» Work instruction
Please copy every line from the records below that contains the string "loopResume".

★ ★ ★ ★ ★

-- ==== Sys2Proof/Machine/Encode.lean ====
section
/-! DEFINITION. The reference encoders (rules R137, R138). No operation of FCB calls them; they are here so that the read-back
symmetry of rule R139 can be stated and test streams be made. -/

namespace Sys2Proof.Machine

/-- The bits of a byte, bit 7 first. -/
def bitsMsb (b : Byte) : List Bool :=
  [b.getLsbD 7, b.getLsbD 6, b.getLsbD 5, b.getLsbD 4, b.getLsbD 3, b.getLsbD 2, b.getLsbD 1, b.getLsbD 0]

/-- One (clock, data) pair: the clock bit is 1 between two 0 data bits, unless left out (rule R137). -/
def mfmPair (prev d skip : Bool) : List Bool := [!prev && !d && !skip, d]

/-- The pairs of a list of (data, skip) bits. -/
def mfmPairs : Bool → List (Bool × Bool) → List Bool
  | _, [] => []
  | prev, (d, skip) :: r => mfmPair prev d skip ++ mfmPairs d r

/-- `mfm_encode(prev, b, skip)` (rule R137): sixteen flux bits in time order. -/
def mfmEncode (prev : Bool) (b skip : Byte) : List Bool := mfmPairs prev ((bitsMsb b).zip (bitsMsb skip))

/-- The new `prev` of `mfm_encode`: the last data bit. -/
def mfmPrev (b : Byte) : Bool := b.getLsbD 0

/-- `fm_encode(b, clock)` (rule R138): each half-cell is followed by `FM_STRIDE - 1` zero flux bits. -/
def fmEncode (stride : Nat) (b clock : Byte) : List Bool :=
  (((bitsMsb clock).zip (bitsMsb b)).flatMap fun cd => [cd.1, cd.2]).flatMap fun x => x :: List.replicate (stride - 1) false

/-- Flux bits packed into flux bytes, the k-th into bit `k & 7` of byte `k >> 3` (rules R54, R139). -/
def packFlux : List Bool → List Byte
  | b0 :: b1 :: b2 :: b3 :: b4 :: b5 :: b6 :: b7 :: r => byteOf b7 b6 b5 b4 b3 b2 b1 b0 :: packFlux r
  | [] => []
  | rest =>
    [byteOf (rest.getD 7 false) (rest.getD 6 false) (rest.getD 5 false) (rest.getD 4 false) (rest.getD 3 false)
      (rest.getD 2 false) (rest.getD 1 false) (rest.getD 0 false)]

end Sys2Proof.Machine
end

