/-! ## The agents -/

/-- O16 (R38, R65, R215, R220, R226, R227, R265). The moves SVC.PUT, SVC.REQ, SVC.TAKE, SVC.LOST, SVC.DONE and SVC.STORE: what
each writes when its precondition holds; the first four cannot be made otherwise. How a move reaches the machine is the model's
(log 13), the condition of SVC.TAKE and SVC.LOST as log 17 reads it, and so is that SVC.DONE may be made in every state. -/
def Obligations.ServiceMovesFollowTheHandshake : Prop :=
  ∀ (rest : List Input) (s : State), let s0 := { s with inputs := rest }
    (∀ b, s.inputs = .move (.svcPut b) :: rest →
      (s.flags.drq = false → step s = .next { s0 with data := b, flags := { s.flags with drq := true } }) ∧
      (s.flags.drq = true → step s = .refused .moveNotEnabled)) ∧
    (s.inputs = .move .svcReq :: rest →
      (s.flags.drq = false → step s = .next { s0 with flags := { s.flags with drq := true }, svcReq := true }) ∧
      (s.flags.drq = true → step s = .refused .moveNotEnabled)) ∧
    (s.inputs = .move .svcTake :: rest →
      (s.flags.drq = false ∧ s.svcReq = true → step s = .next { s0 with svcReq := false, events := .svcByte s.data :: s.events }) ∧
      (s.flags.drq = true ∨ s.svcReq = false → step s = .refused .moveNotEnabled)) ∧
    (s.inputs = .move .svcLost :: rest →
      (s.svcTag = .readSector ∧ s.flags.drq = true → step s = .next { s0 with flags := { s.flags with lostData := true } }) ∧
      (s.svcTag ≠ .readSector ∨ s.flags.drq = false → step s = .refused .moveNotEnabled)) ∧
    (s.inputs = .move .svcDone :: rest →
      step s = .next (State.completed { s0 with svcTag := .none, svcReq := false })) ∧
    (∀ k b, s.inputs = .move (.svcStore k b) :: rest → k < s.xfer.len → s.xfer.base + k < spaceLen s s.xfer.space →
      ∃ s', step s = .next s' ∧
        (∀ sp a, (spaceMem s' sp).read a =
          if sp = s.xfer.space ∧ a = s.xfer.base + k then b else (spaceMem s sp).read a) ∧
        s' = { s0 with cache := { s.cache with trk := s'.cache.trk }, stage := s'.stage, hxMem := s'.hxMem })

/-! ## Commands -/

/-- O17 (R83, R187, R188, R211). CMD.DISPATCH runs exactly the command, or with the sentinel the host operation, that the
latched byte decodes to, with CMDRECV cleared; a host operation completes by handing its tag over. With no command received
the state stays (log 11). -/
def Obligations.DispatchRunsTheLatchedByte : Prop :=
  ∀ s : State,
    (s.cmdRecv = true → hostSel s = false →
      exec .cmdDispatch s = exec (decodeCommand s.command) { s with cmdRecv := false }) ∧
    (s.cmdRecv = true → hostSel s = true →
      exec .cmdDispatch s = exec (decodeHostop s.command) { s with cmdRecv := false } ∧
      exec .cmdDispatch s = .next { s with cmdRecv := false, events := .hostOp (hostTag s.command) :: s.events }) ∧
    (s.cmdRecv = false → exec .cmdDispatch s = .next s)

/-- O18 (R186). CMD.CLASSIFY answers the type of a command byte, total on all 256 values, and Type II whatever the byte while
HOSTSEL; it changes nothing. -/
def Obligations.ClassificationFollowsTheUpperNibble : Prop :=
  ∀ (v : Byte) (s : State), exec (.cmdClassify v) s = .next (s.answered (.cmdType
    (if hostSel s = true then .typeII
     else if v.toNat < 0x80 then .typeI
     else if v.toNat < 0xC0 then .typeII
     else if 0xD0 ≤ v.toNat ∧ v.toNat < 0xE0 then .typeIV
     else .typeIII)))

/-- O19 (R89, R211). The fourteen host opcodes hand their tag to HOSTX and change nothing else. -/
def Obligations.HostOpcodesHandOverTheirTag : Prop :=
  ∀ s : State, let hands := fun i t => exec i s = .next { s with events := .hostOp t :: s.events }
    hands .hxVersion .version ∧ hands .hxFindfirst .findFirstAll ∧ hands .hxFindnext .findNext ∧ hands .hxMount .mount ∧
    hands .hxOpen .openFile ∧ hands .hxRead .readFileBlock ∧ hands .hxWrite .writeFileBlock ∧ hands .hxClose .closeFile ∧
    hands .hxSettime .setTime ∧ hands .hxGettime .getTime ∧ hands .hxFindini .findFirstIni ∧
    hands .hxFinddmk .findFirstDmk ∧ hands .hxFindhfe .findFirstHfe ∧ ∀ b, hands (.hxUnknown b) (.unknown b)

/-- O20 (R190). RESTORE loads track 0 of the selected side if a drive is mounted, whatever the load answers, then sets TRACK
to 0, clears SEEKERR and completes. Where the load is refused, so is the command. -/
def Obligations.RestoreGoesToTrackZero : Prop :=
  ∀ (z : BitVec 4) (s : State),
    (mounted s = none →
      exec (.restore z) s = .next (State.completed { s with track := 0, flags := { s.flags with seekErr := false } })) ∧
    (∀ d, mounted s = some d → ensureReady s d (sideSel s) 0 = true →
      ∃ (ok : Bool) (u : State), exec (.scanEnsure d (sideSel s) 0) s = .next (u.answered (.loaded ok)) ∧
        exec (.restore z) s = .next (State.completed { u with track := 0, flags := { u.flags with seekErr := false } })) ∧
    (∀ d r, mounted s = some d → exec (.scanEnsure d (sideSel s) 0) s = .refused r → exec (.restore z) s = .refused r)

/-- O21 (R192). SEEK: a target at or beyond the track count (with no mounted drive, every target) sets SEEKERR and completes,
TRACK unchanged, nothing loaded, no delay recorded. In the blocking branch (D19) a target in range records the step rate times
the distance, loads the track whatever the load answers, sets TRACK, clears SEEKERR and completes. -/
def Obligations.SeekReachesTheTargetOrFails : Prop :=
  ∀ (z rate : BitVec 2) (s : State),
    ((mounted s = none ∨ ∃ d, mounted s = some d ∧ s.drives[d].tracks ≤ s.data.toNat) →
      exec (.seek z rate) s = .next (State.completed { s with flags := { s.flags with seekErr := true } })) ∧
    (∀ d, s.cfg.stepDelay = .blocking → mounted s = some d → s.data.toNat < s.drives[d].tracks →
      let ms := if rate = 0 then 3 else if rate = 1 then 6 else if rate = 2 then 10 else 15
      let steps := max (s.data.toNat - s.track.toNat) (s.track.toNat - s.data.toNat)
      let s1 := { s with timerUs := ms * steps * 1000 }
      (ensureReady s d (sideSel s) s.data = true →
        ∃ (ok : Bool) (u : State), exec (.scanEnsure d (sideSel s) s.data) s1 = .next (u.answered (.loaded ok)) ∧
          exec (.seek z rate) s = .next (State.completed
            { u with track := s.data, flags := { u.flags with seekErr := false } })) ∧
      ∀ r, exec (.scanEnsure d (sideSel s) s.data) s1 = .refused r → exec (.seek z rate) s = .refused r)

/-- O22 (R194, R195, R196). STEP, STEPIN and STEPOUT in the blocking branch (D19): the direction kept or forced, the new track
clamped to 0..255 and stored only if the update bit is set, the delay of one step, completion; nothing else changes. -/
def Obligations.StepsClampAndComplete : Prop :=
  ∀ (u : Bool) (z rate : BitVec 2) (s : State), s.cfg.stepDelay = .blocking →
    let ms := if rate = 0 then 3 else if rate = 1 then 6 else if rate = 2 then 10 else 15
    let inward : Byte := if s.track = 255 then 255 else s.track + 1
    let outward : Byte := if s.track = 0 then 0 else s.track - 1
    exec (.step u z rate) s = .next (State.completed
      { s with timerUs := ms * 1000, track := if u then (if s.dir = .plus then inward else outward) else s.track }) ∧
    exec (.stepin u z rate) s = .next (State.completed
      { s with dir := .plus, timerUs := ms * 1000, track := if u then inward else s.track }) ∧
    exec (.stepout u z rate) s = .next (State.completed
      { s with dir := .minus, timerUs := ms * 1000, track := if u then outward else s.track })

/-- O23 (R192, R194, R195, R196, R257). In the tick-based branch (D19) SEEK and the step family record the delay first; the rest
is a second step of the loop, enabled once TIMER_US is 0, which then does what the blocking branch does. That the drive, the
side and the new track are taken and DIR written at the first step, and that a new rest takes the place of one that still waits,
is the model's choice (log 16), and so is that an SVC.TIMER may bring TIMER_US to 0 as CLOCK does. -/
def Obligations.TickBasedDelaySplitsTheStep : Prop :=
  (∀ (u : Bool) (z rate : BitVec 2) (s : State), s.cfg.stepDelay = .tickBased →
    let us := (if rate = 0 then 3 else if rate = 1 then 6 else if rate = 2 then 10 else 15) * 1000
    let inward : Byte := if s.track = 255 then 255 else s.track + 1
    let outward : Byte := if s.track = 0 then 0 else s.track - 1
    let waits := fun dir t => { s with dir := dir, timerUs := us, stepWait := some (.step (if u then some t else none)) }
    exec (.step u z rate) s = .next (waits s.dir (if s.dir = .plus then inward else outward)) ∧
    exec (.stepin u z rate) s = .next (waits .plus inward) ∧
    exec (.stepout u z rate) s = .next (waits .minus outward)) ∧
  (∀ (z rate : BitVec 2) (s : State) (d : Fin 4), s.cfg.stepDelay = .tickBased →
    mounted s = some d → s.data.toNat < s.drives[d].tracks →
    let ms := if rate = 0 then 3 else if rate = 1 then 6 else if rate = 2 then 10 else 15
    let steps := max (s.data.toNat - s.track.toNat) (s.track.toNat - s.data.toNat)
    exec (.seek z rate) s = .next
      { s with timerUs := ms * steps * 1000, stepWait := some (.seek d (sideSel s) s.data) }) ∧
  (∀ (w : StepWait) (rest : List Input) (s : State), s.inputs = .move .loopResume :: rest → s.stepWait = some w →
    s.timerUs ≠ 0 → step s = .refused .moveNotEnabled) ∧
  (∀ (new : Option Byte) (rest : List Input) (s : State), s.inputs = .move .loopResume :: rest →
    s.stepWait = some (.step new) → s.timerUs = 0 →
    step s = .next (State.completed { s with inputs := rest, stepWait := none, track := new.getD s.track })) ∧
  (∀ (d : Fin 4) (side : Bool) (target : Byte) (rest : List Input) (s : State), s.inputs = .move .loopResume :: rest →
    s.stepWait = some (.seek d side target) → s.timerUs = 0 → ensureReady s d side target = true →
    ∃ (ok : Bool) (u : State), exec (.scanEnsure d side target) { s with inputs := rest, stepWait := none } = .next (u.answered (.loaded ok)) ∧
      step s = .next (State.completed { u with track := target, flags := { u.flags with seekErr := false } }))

★ ★ ★ ★ ★

» Task output
  (∀ (w : StepWait) (rest : List Input) (s : State), s.inputs = .move .loopResume :: rest → s.stepWait = some w →
  (∀ (new : Option Byte) (rest : List Input) (s : State), s.inputs = .move .loopResume :: rest →
  (∀ (d : Fin 4) (side : Bool) (target : Byte) (rest : List Input) (s : State), s.inputs = .move .loopResume :: rest →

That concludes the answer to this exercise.